MATERIAL FOR THE TASK:
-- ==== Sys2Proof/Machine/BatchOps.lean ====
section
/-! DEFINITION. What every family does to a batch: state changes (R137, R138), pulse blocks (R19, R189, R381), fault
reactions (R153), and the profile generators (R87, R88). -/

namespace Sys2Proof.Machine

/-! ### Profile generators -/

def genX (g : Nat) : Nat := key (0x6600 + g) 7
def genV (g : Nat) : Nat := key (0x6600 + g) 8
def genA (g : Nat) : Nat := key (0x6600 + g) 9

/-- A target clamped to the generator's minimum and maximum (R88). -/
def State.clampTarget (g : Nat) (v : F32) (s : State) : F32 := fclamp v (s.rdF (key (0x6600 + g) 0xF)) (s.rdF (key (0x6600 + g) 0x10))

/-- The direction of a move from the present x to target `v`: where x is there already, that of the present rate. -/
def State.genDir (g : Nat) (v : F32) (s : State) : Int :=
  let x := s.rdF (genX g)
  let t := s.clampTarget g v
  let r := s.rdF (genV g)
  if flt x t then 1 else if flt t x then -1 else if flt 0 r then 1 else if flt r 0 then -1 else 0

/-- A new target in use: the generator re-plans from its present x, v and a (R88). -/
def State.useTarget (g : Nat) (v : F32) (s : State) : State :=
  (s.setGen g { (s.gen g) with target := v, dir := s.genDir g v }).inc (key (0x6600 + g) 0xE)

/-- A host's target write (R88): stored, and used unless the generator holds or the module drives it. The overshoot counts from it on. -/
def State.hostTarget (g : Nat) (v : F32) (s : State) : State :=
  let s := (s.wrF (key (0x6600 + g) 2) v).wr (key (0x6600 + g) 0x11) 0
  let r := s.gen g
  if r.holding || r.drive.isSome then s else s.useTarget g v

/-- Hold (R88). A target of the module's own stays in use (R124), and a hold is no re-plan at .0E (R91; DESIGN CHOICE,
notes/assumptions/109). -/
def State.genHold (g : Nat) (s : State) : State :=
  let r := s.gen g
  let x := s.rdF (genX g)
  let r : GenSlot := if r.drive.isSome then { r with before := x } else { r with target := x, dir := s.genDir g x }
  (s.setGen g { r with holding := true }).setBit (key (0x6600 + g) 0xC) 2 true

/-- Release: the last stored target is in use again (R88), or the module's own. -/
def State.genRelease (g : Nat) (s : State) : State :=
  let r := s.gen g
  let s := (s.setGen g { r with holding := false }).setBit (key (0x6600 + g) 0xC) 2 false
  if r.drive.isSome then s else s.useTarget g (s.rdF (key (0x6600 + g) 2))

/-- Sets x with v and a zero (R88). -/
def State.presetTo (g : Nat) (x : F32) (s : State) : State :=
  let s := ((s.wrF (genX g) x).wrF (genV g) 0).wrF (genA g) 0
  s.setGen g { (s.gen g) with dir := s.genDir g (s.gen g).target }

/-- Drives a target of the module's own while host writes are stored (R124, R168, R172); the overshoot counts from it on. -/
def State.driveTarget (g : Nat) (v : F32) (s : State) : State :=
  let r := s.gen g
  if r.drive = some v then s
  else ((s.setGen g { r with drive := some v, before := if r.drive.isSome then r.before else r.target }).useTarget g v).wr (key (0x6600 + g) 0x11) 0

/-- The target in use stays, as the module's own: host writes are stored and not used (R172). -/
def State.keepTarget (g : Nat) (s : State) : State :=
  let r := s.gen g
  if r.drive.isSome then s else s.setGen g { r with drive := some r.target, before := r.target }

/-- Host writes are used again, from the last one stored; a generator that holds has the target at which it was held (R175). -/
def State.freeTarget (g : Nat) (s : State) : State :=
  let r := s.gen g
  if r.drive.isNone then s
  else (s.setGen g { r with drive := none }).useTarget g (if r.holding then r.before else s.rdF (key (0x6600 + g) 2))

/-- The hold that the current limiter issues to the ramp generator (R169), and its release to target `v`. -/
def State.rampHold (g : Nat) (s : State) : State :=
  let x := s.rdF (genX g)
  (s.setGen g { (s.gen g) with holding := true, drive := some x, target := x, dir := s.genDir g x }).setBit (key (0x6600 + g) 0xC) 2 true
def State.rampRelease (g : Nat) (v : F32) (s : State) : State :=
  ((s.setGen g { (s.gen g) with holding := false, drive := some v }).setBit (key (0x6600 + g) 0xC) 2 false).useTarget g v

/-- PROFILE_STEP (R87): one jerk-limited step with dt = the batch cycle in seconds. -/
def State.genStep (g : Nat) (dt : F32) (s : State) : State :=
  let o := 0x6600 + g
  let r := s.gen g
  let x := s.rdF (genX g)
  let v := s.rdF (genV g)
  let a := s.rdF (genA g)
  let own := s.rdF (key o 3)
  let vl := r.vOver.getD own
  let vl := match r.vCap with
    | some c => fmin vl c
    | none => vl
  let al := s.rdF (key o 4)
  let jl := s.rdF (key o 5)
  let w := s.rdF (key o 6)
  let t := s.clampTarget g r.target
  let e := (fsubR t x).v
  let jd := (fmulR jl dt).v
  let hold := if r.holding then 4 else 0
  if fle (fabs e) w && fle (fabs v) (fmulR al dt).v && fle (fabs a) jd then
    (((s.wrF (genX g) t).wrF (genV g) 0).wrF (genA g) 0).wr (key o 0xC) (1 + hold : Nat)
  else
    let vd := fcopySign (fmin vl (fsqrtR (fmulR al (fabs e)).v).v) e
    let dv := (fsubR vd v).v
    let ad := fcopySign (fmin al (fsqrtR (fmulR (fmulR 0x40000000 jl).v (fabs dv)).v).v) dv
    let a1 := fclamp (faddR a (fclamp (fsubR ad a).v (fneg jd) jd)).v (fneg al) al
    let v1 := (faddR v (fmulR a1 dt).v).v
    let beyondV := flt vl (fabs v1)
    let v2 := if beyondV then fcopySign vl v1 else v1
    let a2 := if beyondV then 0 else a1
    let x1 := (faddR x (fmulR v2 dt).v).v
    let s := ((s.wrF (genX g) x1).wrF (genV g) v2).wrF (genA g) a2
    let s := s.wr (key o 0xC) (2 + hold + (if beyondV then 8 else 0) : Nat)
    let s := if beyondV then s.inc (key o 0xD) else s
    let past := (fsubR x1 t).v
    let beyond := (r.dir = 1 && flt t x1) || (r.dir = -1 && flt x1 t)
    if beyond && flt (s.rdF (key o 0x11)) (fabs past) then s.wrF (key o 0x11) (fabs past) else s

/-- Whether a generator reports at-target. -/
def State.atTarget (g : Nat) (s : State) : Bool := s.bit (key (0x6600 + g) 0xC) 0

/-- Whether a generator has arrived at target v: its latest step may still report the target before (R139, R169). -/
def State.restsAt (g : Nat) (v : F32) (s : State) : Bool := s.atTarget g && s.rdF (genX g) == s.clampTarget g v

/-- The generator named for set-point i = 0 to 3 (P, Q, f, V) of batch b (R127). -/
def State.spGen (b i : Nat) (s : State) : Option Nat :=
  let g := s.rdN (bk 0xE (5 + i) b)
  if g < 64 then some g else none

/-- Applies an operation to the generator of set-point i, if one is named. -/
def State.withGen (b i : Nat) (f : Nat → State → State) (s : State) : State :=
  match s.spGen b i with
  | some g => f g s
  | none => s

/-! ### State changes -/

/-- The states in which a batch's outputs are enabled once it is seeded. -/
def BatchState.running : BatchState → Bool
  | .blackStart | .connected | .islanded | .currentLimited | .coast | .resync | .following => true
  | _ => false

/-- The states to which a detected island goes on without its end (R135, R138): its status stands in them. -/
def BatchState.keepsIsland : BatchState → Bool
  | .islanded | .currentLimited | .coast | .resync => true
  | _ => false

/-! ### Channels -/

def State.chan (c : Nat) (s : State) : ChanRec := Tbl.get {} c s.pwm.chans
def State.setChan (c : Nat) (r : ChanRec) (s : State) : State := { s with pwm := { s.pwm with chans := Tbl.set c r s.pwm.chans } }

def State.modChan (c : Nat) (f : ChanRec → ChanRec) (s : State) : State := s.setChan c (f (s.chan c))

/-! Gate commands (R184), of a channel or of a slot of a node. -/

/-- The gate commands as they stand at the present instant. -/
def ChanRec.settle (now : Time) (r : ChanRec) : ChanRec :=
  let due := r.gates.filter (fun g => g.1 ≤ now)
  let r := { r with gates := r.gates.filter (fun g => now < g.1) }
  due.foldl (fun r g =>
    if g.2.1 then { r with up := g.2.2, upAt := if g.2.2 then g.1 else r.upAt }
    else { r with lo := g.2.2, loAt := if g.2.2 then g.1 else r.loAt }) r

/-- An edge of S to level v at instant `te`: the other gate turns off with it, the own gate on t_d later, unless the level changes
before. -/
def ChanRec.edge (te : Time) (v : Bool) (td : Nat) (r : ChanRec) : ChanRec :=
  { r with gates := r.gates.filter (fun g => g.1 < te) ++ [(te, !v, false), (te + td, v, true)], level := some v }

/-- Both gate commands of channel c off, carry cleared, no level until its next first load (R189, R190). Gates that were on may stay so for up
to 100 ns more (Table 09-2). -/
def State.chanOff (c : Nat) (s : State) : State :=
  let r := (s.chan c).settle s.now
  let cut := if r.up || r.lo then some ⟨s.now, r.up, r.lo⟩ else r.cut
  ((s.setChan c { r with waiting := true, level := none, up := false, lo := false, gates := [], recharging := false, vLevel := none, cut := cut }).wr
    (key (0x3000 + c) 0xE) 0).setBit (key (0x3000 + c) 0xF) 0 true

---

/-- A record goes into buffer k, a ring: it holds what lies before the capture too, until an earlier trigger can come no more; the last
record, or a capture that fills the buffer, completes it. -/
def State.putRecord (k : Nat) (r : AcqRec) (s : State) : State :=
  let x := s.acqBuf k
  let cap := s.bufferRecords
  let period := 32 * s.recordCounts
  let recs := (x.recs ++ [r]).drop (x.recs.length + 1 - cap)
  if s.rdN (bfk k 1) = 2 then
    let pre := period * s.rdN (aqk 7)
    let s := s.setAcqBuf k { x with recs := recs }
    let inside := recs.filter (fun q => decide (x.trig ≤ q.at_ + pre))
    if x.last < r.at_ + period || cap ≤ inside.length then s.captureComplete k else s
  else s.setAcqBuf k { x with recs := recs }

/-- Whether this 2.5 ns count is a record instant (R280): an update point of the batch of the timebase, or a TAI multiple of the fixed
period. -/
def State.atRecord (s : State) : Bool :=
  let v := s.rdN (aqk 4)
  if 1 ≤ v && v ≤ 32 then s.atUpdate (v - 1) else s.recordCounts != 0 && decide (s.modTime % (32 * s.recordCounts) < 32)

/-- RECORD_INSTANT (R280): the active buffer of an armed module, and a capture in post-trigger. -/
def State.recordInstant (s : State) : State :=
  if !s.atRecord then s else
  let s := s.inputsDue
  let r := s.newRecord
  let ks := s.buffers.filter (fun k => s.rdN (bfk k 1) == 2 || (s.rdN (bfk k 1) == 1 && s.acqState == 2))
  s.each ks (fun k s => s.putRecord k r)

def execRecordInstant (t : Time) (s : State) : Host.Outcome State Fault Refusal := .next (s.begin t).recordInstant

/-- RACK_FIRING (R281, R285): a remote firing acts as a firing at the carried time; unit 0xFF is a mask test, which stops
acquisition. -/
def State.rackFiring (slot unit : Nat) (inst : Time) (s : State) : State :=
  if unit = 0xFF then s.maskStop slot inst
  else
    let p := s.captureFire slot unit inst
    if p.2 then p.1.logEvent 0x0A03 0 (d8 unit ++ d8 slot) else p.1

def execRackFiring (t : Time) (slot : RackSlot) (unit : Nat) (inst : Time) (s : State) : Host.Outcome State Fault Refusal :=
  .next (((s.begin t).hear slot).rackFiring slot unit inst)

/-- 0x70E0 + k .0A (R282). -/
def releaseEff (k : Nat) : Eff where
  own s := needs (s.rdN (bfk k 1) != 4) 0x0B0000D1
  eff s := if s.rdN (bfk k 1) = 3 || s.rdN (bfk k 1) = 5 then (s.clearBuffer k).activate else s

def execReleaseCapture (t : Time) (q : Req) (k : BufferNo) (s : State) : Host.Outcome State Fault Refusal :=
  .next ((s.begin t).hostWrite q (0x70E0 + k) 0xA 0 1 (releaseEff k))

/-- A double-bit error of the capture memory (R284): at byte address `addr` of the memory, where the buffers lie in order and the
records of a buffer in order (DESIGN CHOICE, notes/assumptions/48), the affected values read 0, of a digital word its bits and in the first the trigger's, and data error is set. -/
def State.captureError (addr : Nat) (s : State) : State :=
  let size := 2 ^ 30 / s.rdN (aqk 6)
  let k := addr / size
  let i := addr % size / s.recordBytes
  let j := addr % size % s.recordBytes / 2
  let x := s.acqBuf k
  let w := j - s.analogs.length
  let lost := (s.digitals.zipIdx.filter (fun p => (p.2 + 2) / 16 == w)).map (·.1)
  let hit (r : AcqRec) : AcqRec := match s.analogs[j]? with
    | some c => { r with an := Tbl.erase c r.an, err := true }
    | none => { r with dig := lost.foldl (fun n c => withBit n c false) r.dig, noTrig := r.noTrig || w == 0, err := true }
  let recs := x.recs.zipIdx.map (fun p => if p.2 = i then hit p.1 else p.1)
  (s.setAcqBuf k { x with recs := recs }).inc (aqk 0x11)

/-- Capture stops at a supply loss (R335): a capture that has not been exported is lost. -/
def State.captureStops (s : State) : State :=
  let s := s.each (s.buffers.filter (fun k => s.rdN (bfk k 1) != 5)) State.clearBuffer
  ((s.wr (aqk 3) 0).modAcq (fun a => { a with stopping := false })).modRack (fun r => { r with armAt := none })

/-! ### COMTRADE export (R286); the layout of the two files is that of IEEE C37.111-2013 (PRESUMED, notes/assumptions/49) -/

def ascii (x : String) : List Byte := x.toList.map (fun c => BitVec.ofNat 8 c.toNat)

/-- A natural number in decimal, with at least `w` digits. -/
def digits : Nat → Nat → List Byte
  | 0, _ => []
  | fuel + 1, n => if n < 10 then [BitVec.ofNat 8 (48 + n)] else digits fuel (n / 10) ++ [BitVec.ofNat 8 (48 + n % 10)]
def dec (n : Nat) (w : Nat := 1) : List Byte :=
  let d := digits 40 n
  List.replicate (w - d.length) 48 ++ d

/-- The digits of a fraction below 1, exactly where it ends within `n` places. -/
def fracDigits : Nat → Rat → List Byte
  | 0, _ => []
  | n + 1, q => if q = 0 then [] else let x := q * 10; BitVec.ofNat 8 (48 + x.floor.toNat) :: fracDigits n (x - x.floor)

THE TASK: Leave out every line above except those from the line with "def State.recordInstant (s" up to and including the line with "let lost := (s.digitals.zipIdx.filter", and copy those exactly.

SOLVED EXERCISE:
def State.recordInstant (s : State) : State :=
  if !s.atRecord then s else
  let s := s.inputsDue
  let r := s.newRecord
  let ks := s.buffers.filter (fun k => s.rdN (bfk k 1) == 2 || (s.rdN (bfk k 1) == 1 && s.acqState == 2))
  s.each ks (fun k s => s.putRecord k r)

def execRecordInstant (t : Time) (s : State) : Host.Outcome State Fault Refusal := .next (s.begin t).recordInstant

/-- RACK_FIRING (R281, R285): a remote firing acts as a firing at the carried time; unit 0xFF is a mask test, which stops
acquisition. -/
def State.rackFiring (slot unit : Nat) (inst : Time) (s : State) : State :=
  if unit = 0xFF then s.maskStop slot inst
  else
    let p := s.captureFire slot unit inst
    if p.2 then p.1.logEvent 0x0A03 0 (d8 unit ++ d8 slot) else p.1

def execRackFiring (t : Time) (slot : RackSlot) (unit : Nat) (inst : Time) (s : State) : Host.Outcome State Fault Refusal :=
  .next (((s.begin t).hear slot).rackFiring slot unit inst)

/-- 0x70E0 + k .0A (R282). -/
def releaseEff (k : Nat) : Eff where
  own s := needs (s.rdN (bfk k 1) != 4) 0x0B0000D1
  eff s := if s.rdN (bfk k 1) = 3 || s.rdN (bfk k 1) = 5 then (s.clearBuffer k).activate else s

def execReleaseCapture (t : Time) (q : Req) (k : BufferNo) (s : State) : Host.Outcome State Fault Refusal :=
  .next ((s.begin t).hostWrite q (0x70E0 + k) 0xA 0 1 (releaseEff k))

/-- A double-bit error of the capture memory (R284): at byte address `addr` of the memory, where the buffers lie in order and the
records of a buffer in order (DESIGN CHOICE, notes/assumptions/48), the affected values read 0, of a digital word its bits and in the first the trigger's, and data error is set. -/
def State.captureError (addr : Nat) (s : State) : State :=
  let size := 2 ^ 30 / s.rdN (aqk 6)
  let k := addr / size
  let i := addr % size / s.recordBytes
  let j := addr % size % s.recordBytes / 2
  let x := s.acqBuf k
  let w := j - s.analogs.length
  let lost := (s.digitals.zipIdx.filter (fun p => (p.2 + 2) / 16 == w)).map (·.1)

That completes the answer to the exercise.